The problem of causal density is especially obvious in the Head Start conundrum: Assessments of the program's effectiveness involve studies of the life outcomes of human beings, all of whom have lives that are inevitably shaped by innumerable diverse causes. As Amy Lowenstein of New York University warns, for instance, "we must be cautious in drawing conclusions about crime effects based on the reductions in crime found in the Perry Preschool study, because there is no way to know if these effects were specific to Ypsilanti, Michigan, where the Perry Preschool was located, or if they would have emerged regardless of where the study took place." What if new police techniques, or an aging population, or less lead in the water significantly contributed to the crime reduction? What if there was a significant cause that we have not considered at all?

Assessments of any education program, in fact, must account for causal density. All such programs function within political and social environments that often can exert far stronger influences on students than can the educational program itself. A well-designed educational program that should be effective, for instance, may "fail" simply because it is unable to undo the damage done by distressed and unsupportive families and communities. And it may be impossible to tell whether those social conditions explain the failure of the program or whether a design weakness is really at fault. Alternatively, a program encountering particularly favorable family or community circumstances may yield a false positive. As former education secretary William Bennett once said, even a Soviet collective farm could look good in places where the soil was perfect and the sunlight plentiful.

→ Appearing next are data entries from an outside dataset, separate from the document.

-- ==== Sys2Proof/Machine/Control.lean ====
section
/-! DEFINITION. Control flow and the frontier (R21 to R29, R139 to R148), special registers and time (R99, R100,
R149, R150). -/

namespace Sys2Proof.Machine

/-! ## Fetch and the checks of targets (R106, R140) -/

/-- The instruction word at a location: the instruction cache is not coherent, so where its copy differs from memory
a fetch sees either version, chosen word by word (R106). -/
def State.codeWord (s : State) (core loc : Nat) : W64 :=
  let new : W64 := BitVec.ofNat 64 (memNat s.mem loc 8)
  match (s.core core).icache.find? fun x => x.line == loc / 128 with
  | none => new
  | some x =>
    let old := x.words.getD (loc % 128 / 8) 0
    if old = new then new else if Config.freeBit (s.free + 2 ^ 64 * (loc + 1)) then new else old

/-- The lines of a core's instruction cache: 128 KiB of 128 bytes (R12). -/
def icacheLines : Nat := 1024

/-- The line of a fetched word enters the instruction cache. A cache that is full drops the line that it has held longest:
the replacement is the model's choice (log entry 69). -/
def State.fillCode (s : State) (core loc : Nat) : State :=
  if (s.core core).icache.any fun x => x.line == loc / 128 then s
  else s.onCore core fun c => { c with icache := (if icacheLines ≤ c.icache.length then c.icache.drop 1 else c.icache) ++ [
    ⟨loc / 128, (List.range 16).map fun i => BitVec.ofNat 64 (memNat s.mem (loc / 128 * 128 + 8 * i) 8)⟩] }

/-- The fetch of a crew's word at an address leaves its line in the cache, and the next fetch chooses anew (R106). -/
def State.fetched (s : State) (k : Nat) (va : W64) : State :=
  let c := s.crew k
  (match s.xlate c.ctx va .exec with
    | .ok pa => if c.kind == CrewKind.test then s else s.fillCode (coreOfKey k) (s.locOf c.ctx pa)
    | .error _ => s).fresh

/-- The lines of a block's words enter the cache with its entry. -/
def State.fillBlock (s : State) (k : Nat) (pc : W64) (len : Nat) : State :=
  let c := s.crew k
  if c.kind = .test then s
  else ((upFrom 1 len).filter fun i => (pc.toNat + 8 * i) % 128 < 8).foldl (fun s i =>
    match s.xlate c.ctx (pc + BitVec.ofNat 64 (8 * i)) .exec with
    | .ok pa => s.fillCode (coreOfKey k) (s.locOf c.ctx pa)
    | .error _ => s) s

/-- A fetch by a crew: the word, or the kind of cause 0x05. A test crew runs the words of the test image (R380). -/
def State.fetch (s : State) (k : Nat) (va : W64) : Except Nat W64 :=
  let c := s.crew k
  if c.kind = .test then
    match s.test.code[va.toNat / 8]? with
    | some w => .ok w
    | none => .error 2
  else match s.xlate c.ctx va .exec with
  | .ok pa => .ok (s.codeWord (coreOfKey k) (s.locOf c.ctx pa))
  | .error e => .error e

/-- The check of a branch target (R140): a cause, its detail and the target, or none. -/
def State.badTarget (s : State) (va : W64) : Option (Nat × W64) :=
  match s.fetch s.cur va with
  | .error e => some (0x05, BitVec.ofNat 64 (e + 16))
  | .ok w => if va.toNat % 8 ≠ 0 then some (0x03, 3) else if bf w 56 8 ≠ 0xFF then some (0x03, 1) else none

def State.withTarget (s : State) (va : W64) (k : State → Out) : Out :=
  match s.badTarget va with
  | some (cause, d0) => .next (s.trap cause d0 va)
  | none => k s

/-- Sets the pending block of the lanes of a mask (R24). -/
def Crew.setPend (c : Crew) (m : W32) (t : W64) : Crew :=
  { c with pend := (lanesOf m).foldl (fun p l => Map.put p l t) c.pend }
def Crew.clearPend (c : Crew) (m : W32) : Crew :=
  { c with pend := c.pend.filter fun x => !m.getLsbD x.1 }

/-- A branch that is taken ends the run of its block (R139). -/
def State.branchTo (s : State) (t : W64) : Out :=
  s.withTarget t fun s => .next (s.onMe fun c => { c.setPend c.active t with phase := .select })

/-- h + 8 × SExt(DISP30, 30) (R139). -/
def Crew.disp (c : Crew) (d : BitVec 30) : W64 := c.pc + BitVec.ofNat 64 (8 * c.widx) + d.signExtend 64 * 8

def State.branchIf (s : State) (p : Bool) (d : BitVec 30) : Out := if p then s.branchTo (s.me.disp d) else s.done id

def execBr (_st : BitVec 4) (d : BitVec 30) (s : State) : Out := s.branchIf true d
def execBrc (_st : BitVec 4) (cd : Cond) (sa sb : SReg) (d : BitVec 30) (s : State) : Out :=
  s.branchIf (condHolds cd (s.me.sv sa) (s.me.sv sb)) d
def execBrz (_st : BitVec 4) (sa : SReg) (d : BitVec 30) (s : State) : Out := s.branchIf (s.me.sv sa == 0) d
def execBrnz (_st : BitVec 4) (sa : SReg) (d : BitVec 30) (s : State) : Out := s.branchIf (s.me.sv sa != 0) d
def execBrx (_st : BitVec 4) (sa : SReg) (v : BitVec 20) (s : State) : Out :=
  s.branchTo (s.me.sv sa + v.signExtend 64 * 8)

/-! ## Calls and returns (R29, R142, R143, R289) -/

/-- A call to a target with a window slide. The window base that it records and slides is the one that a `wrsr` of %window
left, where one came earlier in the same run of the block (R142; log entry 70). -/
def State.callTo (s : State) (n : BitVec 11) (t : W64) : Out :=
  s.withTarget t fun s =>
    let c := s.me
    if 4096 ≤ c.depth then .next (s.trap 0x0C 3)
    else
      let f : Frame := { ret := c.fallThrough, fmask := c.active, rmask := 0, basep := c.baseNext.setWidth 16, slide := n }
      .next (s.putMe { c.setPend c.active t with
        phase := .select, frames := f :: c.frames, depth := c.depth + 1, baseNext := c.baseNext + n.zeroExtend 17 })

def execCall (_st : BitVec 4) (n : BitVec 11) (d : BitVec 30) (s : State) : Out := s.callTo n (s.me.disp d)
def execCallx (_st : BitVec 4) (n : BitVec 11) (sa : SReg) (s : State) : Out := s.callTo n (s.me.sv sa)

/-- The 64 bytes of a frame record (R289). -/
def Frame.nat (f : Frame) : Nat :=
  f.ret.toNat * 2 ^ 448 + f.fmask.toNat * 2 ^ 416 + f.rmask.toNat * 2 ^ 384 + f.basep.toNat * 2 ^ 368 + f.slide.toNat * 2 ^ 357
def Frame.ofNat (x : Nat) : Frame :=
  { ret := BitVec.ofNat 64 (fld x 448 64), fmask := BitVec.ofNat 32 (fld x 416 32), rmask := BitVec.ofNat 32 (fld x 384 32),
    basep := BitVec.ofNat 16 (fld x 368 16), slide := BitVec.ofNat 11 (fld x 357 11) }
/-- The place of frame record d (R56). -/
def Crew.framePlace (c : Crew) (d : Nat) : W64 := c.spill - BitVec.ofNat 64 (64 * (d + 1))

/-- Pops every frame whose lanes have all returned or exited (R29, R143, R144), or the trap that a pop meets: cause,
detail and address. A record that the core does not hold is read back at the next block entry, where a fault of the fill
traps (R56): then `frames` is empty while `depth` is not 0. -/
def State.popFrames (s : State) (k : Nat) (c : Crew) : Nat → Except (Nat × W64 × W64) Crew
  | 0 => .ok c
  | fuel + 1 =>
    match c.frames with
    | [] => .ok c
    | f :: fs =>
      if f.fmask &&& c.live &&& ~~~f.rmask ≠ 0 ∨ c.live = 0 then .ok c
      else
        let back := f.fmask &&& f.rmask &&& c.live
        let notHdr := match s.fetch k f.ret with
          | .ok w => bf w 56 8 != 0xFF || f.ret.toNat % 8 != 0
          | .error _ => false
        if back ≠ 0 ∧ notHdr = true then .error (0x03, 1, f.ret)
        else
          let c' := { c.setPend back f.ret with baseNext := f.basep.setWidth 17, depth := c.depth - 1 }
          match fs with
          | _ :: _ => s.popFrames k { c' with frames := fs } fuel
          | [] => .ok (if c.depth ≤ 1 then { c' with frames := [] } else { c' with frames := [], pc := f.ret, widx := 0 })

/-- Ends a crew's run of a block after lanes returned or left: pops frames, and ends the crew that has no live lane
(R30). `c` is the crew after the change, and the trap, if any, is raised in the crew as it stood. -/
def State.endRun (s : State) (k : Nat) (c : Crew) : State :=
  if c.live = 0 then s.putCrew k { c with phase := .ended, frames := [], depth := 0, pend := [] }
  else
    match s.popFrames k c 4097 with
    | .error (cause, d0, d1) => s.trapCrew k (trapRec (s.crew k) cause d0 d1 0 false)
    | .ok c' => s.putCrew k { c' with phase := .select }

def execRet (_st : BitVec 4) (s : State) : Out :=
  let c := s.me
  match c.frames with
  | [] => .next (s.trap 0x03 4)
  | f :: fs =>
    .next (s.endRun s.cur { c.clearPend c.active with frames := { f with rmask := f.rmask ||| c.active } :: fs })

/-! ## The end of lanes (R144, R326, R381) -/

/-- Lanes leave the live mask, and every frame that holds them. -/
def Crew.exitLanes (c : Crew) (m : W32) : Crew :=
  { c.clearPend m with live := c.live &&& ~~~m, active := c.active &&& ~~~m }

/-- A lane that was out comes back to its origin crew, which goes on once every lane it sent has returned (R39, R326). -/
def State.laneBack (s : State) (t : LaneTag) (f : Crew → Crew) : State :=
  if !s.hasCrew t.crew then s else
  let o := f (s.crew t.crew)
  let o := { o with out := o.out &&& ~~~(1 <<< t.lane : W32) }
  if o.out ≠ 0 ∨ o.phase ≠ .lanesOut then s.putCrew t.crew o
  else if o.active = 0 then (s.putCrew t.crew { o with sb := [] }).endRun t.crew { o with sb := [] }
  else s.putCrew t.crew { o.wake s.clk with sb := [] }

/-- The origin lanes of handler lanes that exit leave their crews (R326). -/
def State.exitOrigins (s : State) (c : Crew) (m : W32) : State :=
  if c.kind = .handler then
    (lanesOf m).foldl (fun s l => match c.tags[l]? with
      | some t => s.laneBack t fun o => o.exitLanes (1 <<< t.lane)
      | none => s) s
  else s

/-- A crew ends as though every lane of it had executed `exit`. -/
def State.endAll (s : State) (k : Nat) : State :=
  (s.exitOrigins (s.crew k) (s.crew k).live).endRun k ((s.crew k).exitLanes (s.crew k).live)

/-- What lanes of a handler crew give up or give back takes place outside the crew: FIX_DEPTH clk after the word issues
(R287), so that no replay repeats it. -/
def State.ofHandler (s : State) (k : State → Out) : Out :=
  if s.me.kind ≠ .handler then k s
  else if s.me.released then k ((s.onMe fun c => { c with released := false }).commitMe)
  else .next (s.waitMe (.release .crew))

def execExit (h : Hd) (s : State) : Out := s.ofHandler fun s =>
  let c := s.me
  let g := c.gov h
  let c' := c.exitLanes g
  let s' := s.exitOrigins c g
  if c.kind = .test ∧ c'.live = 0 then .next (s.testEnd s.cur none)
  else if c'.active ≠ 0 then .next (s'.putMe c'.next)
  else .next (s'.endRun s.cur c')

def execYield (_st : BitVec 4) (s : State) : Out :=
  s.done fun c => { c with phase := .waiting (.yielded (s.clk + 2)), blockedSince := s.clk }
def execNop (_st : BitVec 4) (s : State) : Out := s.done id

/-! ## Per-lane branches and summaries (R146 to R148) -/

def execVbr (h : Hd) (d : BitVec 30) (s : State) : Out :=
  let c := s.me
  let g := c.gov h
  if g = 0 then s.done id
  else s.withTarget (c.disp d) fun s => s.done fun c => c.setPend g (c.disp d)

def execVbrx (h : Hd) (va : VReg) (s : State) : Out :=
  let c := s.me
  let g := lanesOf (c.gov h)
  let t := fun l => c.vpl va.toNat l
  let bad := g.filter fun l => (s.badTarget (t l)).isSome
  let badTr := bad.filter fun l => match s.badTarget (t l) with | some (5, _) => true | _ => false
  match badTr, bad with
  | l :: ls, _ => .next (s.trap 0x05 ((s.badTarget (t l)).getD (0, 0)).2 (t l) (maskL (l :: ls)))
  | [], l :: ls => .next (s.trap 0x03 ((s.badTarget (t l)).getD (0, 0)).2 (t l) (maskL (l :: ls)))
  | [], [] => s.done fun c => { c with pend := g.foldl (fun p l => Map.put p l (t l)) c.pend }

/-- P(n, l) of the active lanes. -/
def Crew.actP (c : Crew) (n : PReg) : W32 := c.active &&& c.pr n

def execPany (_st : BitVec 4) (sd : SReg) (n : PReg) (s : State) : Out :=
  s.done fun c => c.setS sd (if c.actP n ≠ 0 then 1 else 0)
def execPall (_st : BitVec 4) (sd : SReg) (n : PReg) (s : State) : Out :=
  s.done fun c => c.setS sd (if c.actP n = c.active then 1 else 0)
def execPcnt (_st : BitVec 4) (sd : SReg) (n : PReg) (s : State) : Out :=
  s.done fun c => c.setS sd (BitVec.ofNat 64 (popN 32 (c.actP n).toNat))
def execPffs (_st : BitVec 4) (sd : SReg) (n : PReg) (s : State) : Out :=
  s.done fun c => c.setS sd (BitVec.ofNat 64 ((firstN (fun l => (c.actP n).getLsbD l) 32 0).getD 32))

/-! ## Special registers and time (R99, R100, R149, R150) -/

/-- %datum (R99, R350). -/
def Datum.word (d : Datum) : Nat := d.locked.toNat + 2 * d.holdover.toNat + 4 * d.scale.toNat

/-- A special register's value in a lane, 32 for the control thread. %window reads the base that a `wrsr` has written, also
while the running block still uses the old one (log entry 70); %cancel, %clock and %datum read as the word issues (log
entry 64). -/
def State.srVal (s : State) (r : SpecReg) (l : Nat) : Nat :=
  let c := s.me
  let p := s.myParty
  match r with
  | .lane => l
  | .crew => c.num
  | .party => p.num
  | .px => p.px
  | .py => p.py
  | .pz => p.pz
  | .core => s.logCore c.ctx s.myCore
  | .clus => s.logClus c.ctx s.myCore
  | .die => s.logPair c.ctx (dieOfCore s.myCore)
  | .launch => s.local_ 4096 c.lctr
  | .cancel => c.cancel.toNat
  | .batch => c.batch.toNat
  | .flags => (if l = 32 then c.ctFlags else c.laneFl l).toNat
  | .tflags => c.tflags.toNat
  | .frontier => c.live.toNat * 2 ^ 32 + c.active.toNat
  | .spill => c.spill.toNat
  | .window => c.baseNext.toNat % 2 ^ 16 + (c.alloc / 8 - 1) * 2 ^ 16
  | .bkconf => c.bkconf.toNat
  | .clock => s.clk
  | .datum => s.datum.word

/-- Reads of time mark the party always-rerun (R150, R361). -/
def State.markTime (s : State) (r : SpecReg) : State :=
  match r with
  | .clock => s.always s.me.party 2
  | .datum => s.always s.me.party 2
  | _ => s

def execRdsrScalar (_st : BitVec 4) (sd : SReg) (r : SpecReg) (s : State) : Out :=
  let v := BitVec.ofNat 64 (s.srVal r 32)
  (s.markTime r).done fun c => c.setS sd v
def execRdsrVector (h : Hd) (vd : VReg) (r : SpecReg) (s : State) : Out :=
  (s.markTime r).plainLanes h r.wide vd fun l => s.srVal r l

/-- A write of a special register from a scalar (R149); the privileged ones check the mode (R102). -/
def execWrsrScalar (_st : BitVec 4) (r : SpecReg) (sb : SReg) (s : State) : Out :=
  let x := s.me.sv sb
  if r.privileged && !s.me.priv then .next (s.trap 0x02)
  else match r with
    | .flags => s.done fun c => { c with ctFlags := x.extractLsb' 0 5 }
    | .tflags => s.done fun c => { c with tflags := x.extractLsb' 0 6 }
    | .bkconf => s.done fun c => { c with bkconf := x.extractLsb' 0 32 }
    | .spill =>
      let s := if s.me.num = 0 ∧ s.me.kind ≠ .handler then s.onMyParty fun p => { p with spill0 := x &&& ~~~0x7F } else s
      s.done fun c => { c with spill := x &&& ~~~0x7F }
    | .window => s.done fun c => { c with baseNext := (x.extractLsb' 0 16).setWidth 17 }
    | _ => s.done id

/-- A write of %flags from a vector register. -/
def execWrsrVector (h : Hd) (va : VReg) (s : State) : Out :=
  s.done fun c => (lanesOf (c.gov h)).foldl (fun d l =>
    { d with laneFlags := Map.set 0 d.laneFlags l ((c.vl va.toNat l).extractLsb' 0 5) }) c

/-- The datum clock's time: within 16 ns of its count, and never before a time already returned (R150). -/
def State.datumTime (s : State) : Nat := max s.datum.last (s.datum.count - Config.datumSkew s.free % 17)

def execRdtime (_st : BitVec 4) (sd : SReg) (s : State) : Out :=
  let t := s.datumTime
  (({ s with datum := { s.datum with last := t } }.fresh).always s.me.party 2).done fun c => c.setS sd (BitVec.ofNat 64 t)

end Sys2Proof.Machine
end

As Manzi has illustrated, a classic instance of the challenge of causal density in action is the case of police departments performing mandatory arrests in domestic-violence incidents. During the 1980s, criminologists Lawrence Sherman and Richard Berk analyzed the impact of mandatory arrests for domestic-violence incidents on subsequent domestic-violence incidents in Minneapolis. Compared with less severe police responses, the Minneapolis experiment found that mandatory arrests led to significantly lower rates of domestic violence. Sherman and Berk urged caution in acting on that finding, but police departments across the nation eagerly adopted mandatory-arrest policies.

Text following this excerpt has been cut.